**TASK INPUTS**:

--------------------------------------------------

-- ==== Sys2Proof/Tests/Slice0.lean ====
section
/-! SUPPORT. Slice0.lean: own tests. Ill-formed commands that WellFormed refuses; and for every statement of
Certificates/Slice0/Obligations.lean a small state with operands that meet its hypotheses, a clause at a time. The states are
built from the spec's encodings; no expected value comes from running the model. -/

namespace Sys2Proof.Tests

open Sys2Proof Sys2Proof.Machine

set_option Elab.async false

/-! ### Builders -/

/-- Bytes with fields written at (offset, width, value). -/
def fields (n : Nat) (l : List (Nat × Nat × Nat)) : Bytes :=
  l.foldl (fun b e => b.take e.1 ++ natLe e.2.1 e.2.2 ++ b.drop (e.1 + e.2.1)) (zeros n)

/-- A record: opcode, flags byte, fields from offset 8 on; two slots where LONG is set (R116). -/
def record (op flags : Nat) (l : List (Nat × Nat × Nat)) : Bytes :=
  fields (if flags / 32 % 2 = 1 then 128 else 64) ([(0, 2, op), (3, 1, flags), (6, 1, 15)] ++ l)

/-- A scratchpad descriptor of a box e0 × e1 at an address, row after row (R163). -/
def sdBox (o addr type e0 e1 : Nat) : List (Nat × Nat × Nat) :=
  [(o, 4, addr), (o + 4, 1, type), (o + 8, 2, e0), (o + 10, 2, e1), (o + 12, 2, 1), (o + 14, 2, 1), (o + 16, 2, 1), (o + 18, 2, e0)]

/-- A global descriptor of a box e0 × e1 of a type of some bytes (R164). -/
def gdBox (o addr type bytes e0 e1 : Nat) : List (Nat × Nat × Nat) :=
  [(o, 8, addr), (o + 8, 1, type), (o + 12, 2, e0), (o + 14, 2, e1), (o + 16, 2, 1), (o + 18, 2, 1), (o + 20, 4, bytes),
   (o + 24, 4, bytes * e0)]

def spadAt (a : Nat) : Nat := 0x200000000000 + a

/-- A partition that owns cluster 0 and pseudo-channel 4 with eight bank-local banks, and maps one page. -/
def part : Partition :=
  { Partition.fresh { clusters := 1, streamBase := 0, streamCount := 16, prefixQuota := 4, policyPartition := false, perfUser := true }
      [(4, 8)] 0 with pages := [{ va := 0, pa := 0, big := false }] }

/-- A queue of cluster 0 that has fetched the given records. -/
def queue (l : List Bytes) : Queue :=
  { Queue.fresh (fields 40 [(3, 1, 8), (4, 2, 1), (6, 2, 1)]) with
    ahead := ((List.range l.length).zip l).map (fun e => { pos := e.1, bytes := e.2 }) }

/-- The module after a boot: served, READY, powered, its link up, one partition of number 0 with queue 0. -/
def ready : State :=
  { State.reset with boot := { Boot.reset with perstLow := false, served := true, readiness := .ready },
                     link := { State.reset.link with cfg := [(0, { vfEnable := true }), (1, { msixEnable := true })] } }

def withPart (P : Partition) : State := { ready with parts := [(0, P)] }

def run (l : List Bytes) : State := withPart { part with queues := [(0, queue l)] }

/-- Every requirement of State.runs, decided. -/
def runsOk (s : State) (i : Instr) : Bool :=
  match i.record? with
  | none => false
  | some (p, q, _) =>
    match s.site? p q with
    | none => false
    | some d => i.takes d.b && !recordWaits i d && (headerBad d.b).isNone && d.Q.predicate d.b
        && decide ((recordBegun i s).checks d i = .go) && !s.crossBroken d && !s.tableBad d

--------------------------------------------------

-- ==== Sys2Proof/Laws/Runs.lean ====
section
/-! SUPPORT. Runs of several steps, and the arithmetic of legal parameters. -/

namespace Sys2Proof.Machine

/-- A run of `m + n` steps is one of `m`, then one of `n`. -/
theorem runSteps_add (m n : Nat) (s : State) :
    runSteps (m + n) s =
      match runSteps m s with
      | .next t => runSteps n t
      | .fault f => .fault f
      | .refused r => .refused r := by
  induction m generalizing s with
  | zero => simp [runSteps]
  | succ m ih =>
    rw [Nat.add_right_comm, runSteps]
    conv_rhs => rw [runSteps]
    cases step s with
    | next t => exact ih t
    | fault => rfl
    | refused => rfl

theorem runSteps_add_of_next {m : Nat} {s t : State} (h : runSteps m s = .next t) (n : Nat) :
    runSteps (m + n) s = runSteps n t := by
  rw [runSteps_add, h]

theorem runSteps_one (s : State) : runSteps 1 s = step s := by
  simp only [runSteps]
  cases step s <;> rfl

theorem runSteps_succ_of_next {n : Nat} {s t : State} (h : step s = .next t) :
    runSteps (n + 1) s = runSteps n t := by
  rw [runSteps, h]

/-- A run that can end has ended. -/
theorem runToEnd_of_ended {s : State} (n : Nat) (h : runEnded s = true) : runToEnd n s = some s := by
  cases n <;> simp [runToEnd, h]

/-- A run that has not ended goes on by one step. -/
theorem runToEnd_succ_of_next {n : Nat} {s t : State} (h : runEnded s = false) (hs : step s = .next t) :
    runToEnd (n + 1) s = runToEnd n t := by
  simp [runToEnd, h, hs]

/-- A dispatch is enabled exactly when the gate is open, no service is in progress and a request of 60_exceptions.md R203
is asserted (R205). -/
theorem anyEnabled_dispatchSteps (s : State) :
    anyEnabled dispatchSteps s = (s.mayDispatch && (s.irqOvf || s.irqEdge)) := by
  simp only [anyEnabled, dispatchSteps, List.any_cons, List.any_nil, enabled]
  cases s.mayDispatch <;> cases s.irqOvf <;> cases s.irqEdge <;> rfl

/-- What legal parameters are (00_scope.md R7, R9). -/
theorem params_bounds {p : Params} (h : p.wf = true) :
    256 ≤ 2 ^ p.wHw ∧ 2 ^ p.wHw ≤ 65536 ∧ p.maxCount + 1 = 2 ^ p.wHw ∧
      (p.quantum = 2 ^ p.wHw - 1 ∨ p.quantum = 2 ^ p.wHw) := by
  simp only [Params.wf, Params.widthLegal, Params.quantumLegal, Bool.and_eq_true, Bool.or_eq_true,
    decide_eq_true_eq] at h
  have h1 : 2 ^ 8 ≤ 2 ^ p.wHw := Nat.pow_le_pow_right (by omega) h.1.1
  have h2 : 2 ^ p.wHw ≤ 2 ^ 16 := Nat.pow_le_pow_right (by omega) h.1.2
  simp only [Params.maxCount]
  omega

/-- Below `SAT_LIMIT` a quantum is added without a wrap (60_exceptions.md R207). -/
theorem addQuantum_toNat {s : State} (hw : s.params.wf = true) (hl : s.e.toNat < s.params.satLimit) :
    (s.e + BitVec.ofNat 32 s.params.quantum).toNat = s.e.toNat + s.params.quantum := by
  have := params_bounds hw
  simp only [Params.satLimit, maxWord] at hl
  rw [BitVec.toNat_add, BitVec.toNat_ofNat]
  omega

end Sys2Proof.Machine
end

--------------------------------------------------

**INSTRUCTIONS FOR THE TASK**:
What is needed is an exact copy of the lines above, from the one containing "-- ==== Sys2Proof/Tests/Slice0.lean" through the one containing "open Sys2Proof Sys2Proof.Machine", with nothing added.

**SOLUTION FOR THIS TASK**:
-- ==== Sys2Proof/Tests/Slice0.lean ====
section
/-! SUPPORT. Slice0.lean: own tests. Ill-formed commands that WellFormed refuses; and for every statement of
Certificates/Slice0/Obligations.lean a small state with operands that meet its hypotheses, a clause at a time. The states are
built from the spec's encodings; no expected value comes from running the model. -/

namespace Sys2Proof.Tests

open Sys2Proof Sys2Proof.Machine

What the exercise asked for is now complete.